:: Work task ::
Print exactly the lines below between the line holding "s.decEn := by simp [State.tick]" and the line holding "theorem test_decode_edge_low : decode", inclusive, and nothing more.

Records from a data collection:
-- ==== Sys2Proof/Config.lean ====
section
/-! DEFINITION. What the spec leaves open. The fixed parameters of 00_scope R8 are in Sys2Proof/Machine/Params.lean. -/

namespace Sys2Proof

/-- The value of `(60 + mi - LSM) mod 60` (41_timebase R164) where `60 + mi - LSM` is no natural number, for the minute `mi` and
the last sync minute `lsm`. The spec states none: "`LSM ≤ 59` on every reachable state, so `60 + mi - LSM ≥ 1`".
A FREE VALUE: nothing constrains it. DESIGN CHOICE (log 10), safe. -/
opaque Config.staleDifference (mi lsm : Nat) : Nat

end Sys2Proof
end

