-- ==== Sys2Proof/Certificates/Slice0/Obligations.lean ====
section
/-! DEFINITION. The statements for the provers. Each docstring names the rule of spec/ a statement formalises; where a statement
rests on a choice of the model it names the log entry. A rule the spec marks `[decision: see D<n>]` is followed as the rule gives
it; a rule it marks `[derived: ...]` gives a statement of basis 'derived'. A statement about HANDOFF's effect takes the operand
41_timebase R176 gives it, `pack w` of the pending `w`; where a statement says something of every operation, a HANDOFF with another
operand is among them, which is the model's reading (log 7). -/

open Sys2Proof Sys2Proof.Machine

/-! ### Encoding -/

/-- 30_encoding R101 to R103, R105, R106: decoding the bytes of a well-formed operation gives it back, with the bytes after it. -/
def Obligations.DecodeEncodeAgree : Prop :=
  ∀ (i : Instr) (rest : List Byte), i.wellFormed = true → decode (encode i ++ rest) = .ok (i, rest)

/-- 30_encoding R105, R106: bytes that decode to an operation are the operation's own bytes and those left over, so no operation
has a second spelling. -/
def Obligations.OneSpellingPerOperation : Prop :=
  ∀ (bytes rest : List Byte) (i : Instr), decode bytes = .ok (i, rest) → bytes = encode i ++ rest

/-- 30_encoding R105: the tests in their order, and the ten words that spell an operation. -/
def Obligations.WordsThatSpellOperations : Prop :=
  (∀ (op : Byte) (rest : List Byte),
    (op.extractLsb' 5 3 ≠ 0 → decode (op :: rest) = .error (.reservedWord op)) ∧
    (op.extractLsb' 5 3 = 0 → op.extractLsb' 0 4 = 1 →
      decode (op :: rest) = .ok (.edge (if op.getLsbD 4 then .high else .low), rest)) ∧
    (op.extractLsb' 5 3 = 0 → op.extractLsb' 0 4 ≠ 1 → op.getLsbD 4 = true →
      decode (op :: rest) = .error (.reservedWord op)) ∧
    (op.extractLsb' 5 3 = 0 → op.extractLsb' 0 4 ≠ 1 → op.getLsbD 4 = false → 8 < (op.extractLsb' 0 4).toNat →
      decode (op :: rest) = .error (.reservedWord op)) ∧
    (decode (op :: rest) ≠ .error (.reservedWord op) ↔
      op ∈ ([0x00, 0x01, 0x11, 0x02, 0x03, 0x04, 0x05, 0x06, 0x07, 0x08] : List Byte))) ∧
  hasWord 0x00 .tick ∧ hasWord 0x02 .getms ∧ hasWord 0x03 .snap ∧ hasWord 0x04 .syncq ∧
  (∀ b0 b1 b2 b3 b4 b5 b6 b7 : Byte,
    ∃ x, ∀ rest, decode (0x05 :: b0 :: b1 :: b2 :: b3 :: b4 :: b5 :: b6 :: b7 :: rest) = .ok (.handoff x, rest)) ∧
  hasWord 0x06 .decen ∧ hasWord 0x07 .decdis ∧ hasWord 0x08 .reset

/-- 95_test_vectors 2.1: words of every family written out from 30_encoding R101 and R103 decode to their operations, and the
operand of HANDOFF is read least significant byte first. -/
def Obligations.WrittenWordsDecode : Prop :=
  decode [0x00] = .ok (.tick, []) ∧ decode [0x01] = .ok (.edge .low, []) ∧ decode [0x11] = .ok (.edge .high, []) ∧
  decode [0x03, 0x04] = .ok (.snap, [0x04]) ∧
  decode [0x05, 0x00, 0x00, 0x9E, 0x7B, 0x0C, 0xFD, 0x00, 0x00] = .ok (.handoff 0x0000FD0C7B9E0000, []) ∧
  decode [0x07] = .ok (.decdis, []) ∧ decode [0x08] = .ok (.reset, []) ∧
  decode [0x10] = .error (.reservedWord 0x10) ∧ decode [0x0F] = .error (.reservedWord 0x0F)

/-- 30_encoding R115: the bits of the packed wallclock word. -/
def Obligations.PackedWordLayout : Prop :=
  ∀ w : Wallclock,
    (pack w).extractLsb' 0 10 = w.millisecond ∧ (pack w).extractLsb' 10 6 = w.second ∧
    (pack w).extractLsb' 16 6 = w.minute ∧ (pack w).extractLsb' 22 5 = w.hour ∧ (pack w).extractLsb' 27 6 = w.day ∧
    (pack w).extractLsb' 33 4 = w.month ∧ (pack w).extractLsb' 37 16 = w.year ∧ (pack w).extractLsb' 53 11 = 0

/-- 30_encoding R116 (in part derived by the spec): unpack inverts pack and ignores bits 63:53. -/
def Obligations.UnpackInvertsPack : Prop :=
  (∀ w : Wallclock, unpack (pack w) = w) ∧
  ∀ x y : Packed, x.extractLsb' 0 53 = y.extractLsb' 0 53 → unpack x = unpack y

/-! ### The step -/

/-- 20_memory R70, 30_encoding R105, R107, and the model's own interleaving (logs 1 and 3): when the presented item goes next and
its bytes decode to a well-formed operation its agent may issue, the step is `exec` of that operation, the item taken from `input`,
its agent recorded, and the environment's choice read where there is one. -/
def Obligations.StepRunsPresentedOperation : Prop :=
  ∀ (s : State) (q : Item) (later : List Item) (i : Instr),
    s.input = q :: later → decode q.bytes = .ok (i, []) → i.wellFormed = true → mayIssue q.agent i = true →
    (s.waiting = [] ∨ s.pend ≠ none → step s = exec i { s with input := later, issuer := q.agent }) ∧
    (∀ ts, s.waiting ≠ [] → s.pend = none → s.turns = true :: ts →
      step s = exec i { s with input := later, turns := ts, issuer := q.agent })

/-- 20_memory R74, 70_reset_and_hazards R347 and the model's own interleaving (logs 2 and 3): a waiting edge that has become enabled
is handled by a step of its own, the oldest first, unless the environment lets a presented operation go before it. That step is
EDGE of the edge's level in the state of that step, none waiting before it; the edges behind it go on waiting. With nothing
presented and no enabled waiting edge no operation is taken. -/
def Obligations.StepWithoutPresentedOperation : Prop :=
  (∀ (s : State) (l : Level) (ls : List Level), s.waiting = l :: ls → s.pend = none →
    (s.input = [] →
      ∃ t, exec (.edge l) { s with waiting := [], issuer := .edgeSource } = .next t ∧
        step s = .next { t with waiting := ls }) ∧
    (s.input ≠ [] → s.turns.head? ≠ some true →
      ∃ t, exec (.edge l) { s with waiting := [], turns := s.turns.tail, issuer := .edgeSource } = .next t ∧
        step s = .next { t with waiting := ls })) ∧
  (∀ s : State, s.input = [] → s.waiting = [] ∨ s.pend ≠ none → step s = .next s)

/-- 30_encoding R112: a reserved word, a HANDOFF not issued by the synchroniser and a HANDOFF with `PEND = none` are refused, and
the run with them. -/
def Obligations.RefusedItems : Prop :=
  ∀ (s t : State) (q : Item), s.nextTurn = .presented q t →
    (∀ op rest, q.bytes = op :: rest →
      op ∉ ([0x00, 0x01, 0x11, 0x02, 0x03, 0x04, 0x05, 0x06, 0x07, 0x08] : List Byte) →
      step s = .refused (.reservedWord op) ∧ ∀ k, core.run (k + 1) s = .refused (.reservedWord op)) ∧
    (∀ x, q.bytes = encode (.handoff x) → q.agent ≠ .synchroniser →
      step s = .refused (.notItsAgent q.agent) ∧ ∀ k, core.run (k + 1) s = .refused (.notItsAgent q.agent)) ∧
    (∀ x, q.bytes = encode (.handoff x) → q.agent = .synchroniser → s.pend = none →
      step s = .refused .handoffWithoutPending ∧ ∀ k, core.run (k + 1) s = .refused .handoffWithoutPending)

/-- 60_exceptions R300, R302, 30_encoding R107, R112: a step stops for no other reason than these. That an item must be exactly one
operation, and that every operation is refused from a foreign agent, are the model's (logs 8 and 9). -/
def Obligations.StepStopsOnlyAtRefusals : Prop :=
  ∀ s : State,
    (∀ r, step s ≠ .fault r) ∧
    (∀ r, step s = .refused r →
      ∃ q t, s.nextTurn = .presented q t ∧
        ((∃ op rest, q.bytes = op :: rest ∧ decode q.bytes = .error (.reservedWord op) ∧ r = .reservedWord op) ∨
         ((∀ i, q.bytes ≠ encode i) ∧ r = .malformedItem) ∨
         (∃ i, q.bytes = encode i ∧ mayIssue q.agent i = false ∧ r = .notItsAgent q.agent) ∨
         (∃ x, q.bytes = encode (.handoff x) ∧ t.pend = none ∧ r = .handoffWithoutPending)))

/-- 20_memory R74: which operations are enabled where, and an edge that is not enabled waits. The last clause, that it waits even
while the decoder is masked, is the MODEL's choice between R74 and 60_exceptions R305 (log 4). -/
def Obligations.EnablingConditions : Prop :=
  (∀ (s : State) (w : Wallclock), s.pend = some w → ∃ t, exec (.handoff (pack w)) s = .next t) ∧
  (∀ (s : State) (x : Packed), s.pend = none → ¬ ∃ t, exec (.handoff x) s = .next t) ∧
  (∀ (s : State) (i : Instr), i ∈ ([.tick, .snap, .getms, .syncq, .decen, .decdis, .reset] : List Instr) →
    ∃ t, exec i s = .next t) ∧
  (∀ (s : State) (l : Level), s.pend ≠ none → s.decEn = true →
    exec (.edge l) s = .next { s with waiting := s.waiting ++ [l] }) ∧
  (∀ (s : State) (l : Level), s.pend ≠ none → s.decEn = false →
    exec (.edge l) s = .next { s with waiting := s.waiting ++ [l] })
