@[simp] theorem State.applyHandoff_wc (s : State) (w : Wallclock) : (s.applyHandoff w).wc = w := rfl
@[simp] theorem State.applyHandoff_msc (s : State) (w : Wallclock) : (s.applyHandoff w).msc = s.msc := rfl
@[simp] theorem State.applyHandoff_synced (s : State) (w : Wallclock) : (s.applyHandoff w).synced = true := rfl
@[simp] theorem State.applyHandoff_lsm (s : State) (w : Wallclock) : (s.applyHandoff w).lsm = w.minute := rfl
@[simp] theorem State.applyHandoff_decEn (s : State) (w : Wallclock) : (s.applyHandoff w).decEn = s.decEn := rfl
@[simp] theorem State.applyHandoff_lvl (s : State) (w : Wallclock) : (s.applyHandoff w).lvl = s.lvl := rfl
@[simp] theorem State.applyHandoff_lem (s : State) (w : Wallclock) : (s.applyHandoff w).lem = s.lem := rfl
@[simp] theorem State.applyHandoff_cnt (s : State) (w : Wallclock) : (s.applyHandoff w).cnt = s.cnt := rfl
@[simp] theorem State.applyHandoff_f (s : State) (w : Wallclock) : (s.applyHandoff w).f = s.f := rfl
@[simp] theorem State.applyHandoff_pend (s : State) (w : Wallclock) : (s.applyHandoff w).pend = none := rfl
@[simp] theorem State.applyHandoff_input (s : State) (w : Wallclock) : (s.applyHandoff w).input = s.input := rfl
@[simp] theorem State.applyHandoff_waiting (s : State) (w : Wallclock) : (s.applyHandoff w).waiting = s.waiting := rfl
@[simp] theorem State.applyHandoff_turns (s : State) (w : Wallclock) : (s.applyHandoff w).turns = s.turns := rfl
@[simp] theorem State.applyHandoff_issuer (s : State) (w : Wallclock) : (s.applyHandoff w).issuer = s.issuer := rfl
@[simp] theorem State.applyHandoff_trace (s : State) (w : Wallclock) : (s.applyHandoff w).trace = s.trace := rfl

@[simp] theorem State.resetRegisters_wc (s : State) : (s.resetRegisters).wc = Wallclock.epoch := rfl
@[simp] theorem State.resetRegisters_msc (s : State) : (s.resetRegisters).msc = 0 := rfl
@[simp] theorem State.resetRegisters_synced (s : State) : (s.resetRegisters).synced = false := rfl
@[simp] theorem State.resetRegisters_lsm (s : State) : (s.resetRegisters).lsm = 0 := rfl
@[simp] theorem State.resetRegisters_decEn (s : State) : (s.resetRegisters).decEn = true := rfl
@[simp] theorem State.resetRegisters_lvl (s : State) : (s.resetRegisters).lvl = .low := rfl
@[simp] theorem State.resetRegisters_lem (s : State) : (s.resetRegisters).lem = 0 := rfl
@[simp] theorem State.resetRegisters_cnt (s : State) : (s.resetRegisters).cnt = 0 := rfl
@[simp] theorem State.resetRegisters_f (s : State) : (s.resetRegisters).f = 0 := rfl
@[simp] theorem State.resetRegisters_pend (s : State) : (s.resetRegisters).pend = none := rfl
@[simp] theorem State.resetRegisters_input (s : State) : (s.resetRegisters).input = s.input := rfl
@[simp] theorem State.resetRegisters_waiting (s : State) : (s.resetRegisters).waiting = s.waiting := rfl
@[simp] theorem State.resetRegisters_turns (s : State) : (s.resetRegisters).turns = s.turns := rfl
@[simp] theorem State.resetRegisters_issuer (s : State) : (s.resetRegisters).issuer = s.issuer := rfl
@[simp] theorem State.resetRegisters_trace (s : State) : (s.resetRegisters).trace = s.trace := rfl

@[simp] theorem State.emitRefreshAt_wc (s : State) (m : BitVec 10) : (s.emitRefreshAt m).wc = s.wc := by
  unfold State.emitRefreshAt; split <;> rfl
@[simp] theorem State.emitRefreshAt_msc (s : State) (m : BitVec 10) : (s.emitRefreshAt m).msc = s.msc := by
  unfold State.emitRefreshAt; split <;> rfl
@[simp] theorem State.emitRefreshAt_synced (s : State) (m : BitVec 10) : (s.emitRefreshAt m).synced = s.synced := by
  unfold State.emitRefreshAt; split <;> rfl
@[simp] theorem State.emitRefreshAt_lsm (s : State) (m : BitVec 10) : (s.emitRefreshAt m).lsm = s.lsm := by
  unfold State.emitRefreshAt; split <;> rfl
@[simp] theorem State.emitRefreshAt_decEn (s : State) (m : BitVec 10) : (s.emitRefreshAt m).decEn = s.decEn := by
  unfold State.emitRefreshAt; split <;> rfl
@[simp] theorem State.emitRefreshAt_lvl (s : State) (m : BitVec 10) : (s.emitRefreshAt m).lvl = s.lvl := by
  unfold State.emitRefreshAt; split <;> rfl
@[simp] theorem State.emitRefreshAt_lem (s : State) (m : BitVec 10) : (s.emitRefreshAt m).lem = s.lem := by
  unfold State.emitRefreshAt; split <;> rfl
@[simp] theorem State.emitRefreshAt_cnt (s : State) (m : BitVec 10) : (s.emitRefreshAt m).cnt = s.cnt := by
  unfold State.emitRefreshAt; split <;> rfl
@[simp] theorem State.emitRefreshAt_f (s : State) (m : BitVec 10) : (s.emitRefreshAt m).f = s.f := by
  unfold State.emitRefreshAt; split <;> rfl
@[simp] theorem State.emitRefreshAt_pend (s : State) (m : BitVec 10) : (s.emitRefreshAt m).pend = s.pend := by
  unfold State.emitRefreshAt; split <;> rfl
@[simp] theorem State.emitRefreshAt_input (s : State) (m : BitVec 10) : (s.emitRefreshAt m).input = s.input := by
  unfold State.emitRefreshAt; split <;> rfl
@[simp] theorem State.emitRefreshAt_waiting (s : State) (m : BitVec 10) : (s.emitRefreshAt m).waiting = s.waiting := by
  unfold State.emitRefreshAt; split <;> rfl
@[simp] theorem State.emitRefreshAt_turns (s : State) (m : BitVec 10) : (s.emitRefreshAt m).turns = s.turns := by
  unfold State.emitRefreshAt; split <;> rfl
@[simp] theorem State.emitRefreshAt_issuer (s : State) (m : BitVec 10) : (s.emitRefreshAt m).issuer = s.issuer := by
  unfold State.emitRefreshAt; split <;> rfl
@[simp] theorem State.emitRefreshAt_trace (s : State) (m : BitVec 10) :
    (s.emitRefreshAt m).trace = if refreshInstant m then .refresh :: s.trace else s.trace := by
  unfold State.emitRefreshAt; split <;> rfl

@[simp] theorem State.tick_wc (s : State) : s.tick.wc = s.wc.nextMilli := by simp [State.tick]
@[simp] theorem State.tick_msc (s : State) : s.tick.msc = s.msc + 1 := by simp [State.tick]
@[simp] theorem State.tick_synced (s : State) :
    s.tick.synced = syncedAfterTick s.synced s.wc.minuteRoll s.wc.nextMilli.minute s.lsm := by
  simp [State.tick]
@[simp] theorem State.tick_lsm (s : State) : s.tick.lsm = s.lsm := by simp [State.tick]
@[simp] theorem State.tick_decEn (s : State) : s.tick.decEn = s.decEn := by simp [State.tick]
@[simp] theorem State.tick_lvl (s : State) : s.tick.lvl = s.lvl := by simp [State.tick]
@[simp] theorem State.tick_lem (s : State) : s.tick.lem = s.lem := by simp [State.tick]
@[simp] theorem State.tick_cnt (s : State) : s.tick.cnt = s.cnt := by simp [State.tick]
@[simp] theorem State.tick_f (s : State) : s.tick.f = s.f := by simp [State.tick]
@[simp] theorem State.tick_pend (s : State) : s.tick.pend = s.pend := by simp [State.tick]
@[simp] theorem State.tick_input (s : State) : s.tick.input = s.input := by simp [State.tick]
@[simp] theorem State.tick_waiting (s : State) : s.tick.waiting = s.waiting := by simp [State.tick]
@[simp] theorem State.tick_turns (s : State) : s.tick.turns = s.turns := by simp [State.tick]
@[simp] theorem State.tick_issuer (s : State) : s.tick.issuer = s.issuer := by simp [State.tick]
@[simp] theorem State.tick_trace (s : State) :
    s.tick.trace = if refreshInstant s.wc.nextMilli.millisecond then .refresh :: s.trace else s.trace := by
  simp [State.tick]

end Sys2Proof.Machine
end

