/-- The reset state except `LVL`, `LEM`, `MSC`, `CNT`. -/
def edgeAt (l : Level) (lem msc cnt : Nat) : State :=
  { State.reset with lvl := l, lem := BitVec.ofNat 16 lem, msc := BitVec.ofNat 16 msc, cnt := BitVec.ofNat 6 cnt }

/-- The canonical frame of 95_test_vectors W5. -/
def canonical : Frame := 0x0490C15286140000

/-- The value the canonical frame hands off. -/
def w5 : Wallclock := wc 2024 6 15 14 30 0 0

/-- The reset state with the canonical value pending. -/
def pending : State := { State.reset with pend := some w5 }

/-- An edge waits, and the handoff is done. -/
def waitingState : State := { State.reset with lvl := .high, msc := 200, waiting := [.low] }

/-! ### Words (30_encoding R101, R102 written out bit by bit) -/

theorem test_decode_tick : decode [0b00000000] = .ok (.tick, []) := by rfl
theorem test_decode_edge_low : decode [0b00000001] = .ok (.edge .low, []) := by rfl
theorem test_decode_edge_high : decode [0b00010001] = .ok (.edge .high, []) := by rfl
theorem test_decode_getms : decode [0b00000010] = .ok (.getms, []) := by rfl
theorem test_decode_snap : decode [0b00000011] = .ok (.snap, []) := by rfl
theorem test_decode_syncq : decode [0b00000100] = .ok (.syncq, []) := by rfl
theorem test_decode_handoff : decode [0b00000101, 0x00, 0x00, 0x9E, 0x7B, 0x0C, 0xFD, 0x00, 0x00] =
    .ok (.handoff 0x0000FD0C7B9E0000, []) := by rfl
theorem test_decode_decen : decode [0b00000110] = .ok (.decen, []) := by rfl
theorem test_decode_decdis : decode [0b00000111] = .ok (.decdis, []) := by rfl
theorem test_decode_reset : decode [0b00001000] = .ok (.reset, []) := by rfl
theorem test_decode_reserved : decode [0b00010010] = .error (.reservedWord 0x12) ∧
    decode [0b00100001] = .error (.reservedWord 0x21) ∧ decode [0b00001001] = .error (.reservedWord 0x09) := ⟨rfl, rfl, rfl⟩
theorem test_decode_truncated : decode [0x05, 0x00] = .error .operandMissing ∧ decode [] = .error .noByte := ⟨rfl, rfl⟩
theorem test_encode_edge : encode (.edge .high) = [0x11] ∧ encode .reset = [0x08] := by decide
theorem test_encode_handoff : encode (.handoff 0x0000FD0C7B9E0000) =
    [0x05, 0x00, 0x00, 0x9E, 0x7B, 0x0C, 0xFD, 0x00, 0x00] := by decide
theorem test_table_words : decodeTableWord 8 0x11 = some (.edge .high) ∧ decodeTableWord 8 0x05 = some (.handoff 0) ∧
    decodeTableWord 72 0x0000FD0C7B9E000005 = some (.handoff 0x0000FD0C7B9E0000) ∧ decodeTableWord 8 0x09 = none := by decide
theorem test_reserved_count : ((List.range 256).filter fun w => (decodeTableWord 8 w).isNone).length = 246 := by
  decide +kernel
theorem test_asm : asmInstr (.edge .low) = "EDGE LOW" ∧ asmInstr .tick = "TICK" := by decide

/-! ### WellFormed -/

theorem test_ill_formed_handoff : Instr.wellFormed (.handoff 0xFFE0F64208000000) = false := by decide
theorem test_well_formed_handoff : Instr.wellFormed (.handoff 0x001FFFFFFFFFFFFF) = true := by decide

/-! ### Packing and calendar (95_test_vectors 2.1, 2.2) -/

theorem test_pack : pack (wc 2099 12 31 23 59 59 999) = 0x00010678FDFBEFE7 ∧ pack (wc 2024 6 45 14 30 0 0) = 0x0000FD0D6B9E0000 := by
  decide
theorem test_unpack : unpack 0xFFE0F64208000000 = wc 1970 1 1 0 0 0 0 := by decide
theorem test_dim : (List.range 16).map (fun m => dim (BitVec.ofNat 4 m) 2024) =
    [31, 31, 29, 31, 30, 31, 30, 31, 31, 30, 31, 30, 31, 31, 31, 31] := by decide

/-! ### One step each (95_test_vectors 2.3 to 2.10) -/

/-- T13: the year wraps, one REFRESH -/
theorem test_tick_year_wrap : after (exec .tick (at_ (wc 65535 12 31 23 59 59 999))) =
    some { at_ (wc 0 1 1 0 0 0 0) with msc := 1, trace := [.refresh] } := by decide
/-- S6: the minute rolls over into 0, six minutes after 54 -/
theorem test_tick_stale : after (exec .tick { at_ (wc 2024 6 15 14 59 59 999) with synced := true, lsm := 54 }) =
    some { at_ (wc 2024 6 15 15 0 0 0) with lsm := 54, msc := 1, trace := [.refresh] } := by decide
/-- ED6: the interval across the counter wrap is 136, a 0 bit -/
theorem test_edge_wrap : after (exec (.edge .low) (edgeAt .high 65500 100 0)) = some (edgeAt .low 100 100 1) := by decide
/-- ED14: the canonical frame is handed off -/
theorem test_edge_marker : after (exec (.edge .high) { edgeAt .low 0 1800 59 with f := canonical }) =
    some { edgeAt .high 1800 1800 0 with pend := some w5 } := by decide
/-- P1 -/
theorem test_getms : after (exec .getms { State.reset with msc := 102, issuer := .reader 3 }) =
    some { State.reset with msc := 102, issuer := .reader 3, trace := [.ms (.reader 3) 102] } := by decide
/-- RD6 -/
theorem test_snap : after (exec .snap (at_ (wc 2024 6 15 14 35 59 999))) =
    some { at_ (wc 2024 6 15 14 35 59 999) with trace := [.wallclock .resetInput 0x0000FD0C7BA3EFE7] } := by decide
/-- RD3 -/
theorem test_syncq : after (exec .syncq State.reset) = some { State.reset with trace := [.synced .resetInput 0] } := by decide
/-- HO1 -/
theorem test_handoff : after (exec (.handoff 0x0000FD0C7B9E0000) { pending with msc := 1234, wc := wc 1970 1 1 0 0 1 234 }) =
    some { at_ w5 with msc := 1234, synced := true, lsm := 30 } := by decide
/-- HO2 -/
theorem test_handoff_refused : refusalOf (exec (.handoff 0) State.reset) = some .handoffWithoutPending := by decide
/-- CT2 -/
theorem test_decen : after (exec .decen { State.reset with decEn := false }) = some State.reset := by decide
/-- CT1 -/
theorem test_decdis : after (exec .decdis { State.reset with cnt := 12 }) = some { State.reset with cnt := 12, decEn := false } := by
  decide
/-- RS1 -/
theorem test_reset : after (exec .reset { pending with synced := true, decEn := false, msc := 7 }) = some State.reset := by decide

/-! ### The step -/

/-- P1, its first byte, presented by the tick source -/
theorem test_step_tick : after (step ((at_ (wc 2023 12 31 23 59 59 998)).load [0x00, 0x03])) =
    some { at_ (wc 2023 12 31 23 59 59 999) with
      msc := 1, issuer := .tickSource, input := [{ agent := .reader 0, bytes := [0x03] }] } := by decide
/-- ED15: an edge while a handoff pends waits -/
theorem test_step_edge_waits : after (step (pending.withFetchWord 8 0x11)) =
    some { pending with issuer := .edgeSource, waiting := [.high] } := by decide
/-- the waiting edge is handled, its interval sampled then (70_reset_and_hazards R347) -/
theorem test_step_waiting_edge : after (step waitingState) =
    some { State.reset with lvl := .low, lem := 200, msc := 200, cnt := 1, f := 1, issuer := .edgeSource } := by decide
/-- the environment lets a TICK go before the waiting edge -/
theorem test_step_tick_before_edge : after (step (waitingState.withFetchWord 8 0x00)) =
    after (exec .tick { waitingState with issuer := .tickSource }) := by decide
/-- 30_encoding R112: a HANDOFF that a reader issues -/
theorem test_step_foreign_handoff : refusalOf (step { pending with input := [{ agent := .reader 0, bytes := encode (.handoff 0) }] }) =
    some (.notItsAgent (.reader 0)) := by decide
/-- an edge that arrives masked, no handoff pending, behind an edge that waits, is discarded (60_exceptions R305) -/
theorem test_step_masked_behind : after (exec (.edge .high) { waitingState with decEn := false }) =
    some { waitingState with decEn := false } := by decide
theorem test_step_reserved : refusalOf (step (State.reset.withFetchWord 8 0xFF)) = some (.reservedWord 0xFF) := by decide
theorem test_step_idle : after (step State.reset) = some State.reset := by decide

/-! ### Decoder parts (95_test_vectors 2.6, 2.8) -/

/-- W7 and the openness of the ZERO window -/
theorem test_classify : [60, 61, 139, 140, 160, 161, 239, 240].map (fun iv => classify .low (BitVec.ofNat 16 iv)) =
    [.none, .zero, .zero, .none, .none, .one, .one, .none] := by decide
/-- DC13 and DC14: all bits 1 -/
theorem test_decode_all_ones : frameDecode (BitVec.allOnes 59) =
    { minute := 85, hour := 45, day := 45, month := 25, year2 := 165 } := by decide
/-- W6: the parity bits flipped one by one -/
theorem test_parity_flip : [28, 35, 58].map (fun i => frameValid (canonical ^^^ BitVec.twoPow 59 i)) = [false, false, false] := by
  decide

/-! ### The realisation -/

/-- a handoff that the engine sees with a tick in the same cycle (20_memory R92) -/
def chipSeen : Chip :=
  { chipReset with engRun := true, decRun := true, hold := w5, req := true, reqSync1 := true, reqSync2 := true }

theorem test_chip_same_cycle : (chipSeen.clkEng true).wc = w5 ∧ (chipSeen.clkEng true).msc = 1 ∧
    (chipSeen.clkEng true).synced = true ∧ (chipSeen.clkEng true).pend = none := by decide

:: Response area ::
@[simp] theorem State.tick_decEn (s : State) : s.tick.decEn = s.decEn := by simp [State.tick]
@[simp] theorem State.tick_lvl (s : State) : s.tick.lvl = s.lvl := by simp [State.tick]
@[simp] theorem State.tick_lem (s : State) : s.tick.lem = s.lem := by simp [State.tick]
@[simp] theorem State.tick_cnt (s : State) : s.tick.cnt = s.cnt := by simp [State.tick]
@[simp] theorem State.tick_f (s : State) : s.tick.f = s.f := by simp [State.tick]
@[simp] theorem State.tick_pend (s : State) : s.tick.pend = s.pend := by simp [State.tick]
@[simp] theorem State.tick_input (s : State) : s.tick.input = s.input := by simp [State.tick]
@[simp] theorem State.tick_waiting (s : State) : s.tick.waiting = s.waiting := by simp [State.tick]
@[simp] theorem State.tick_turns (s : State) : s.tick.turns = s.turns := by simp [State.tick]
@[simp] theorem State.tick_issuer (s : State) : s.tick.issuer = s.issuer := by simp [State.tick]
@[simp] theorem State.tick_trace (s : State) :
    s.tick.trace = if refreshInstant s.wc.nextMilli.millisecond then .refresh :: s.trace else s.trace := by
  simp [State.tick]

end Sys2Proof.Machine
end

/-- The reset state except `LVL`, `LEM`, `MSC`, `CNT`. -/
def edgeAt (l : Level) (lem msc cnt : Nat) : State :=
  { State.reset with lvl := l, lem := BitVec.ofNat 16 lem, msc := BitVec.ofNat 16 msc, cnt := BitVec.ofNat 6 cnt }

/-- The canonical frame of 95_test_vectors W5. -/
def canonical : Frame := 0x0490C15286140000

/-- The value the canonical frame hands off. -/
def w5 : Wallclock := wc 2024 6 15 14 30 0 0

/-- The reset state with the canonical value pending. -/
def pending : State := { State.reset with pend := some w5 }

/-- An edge waits, and the handoff is done. -/
def waitingState : State := { State.reset with lvl := .high, msc := 200, waiting := [.low] }

/-! ### Words (30_encoding R101, R102 written out bit by bit) -/

theorem test_decode_tick : decode [0b00000000] = .ok (.tick, []) := by rfl
theorem test_decode_edge_low : decode [0b00000001] = .ok (.edge .low, []) := by rfl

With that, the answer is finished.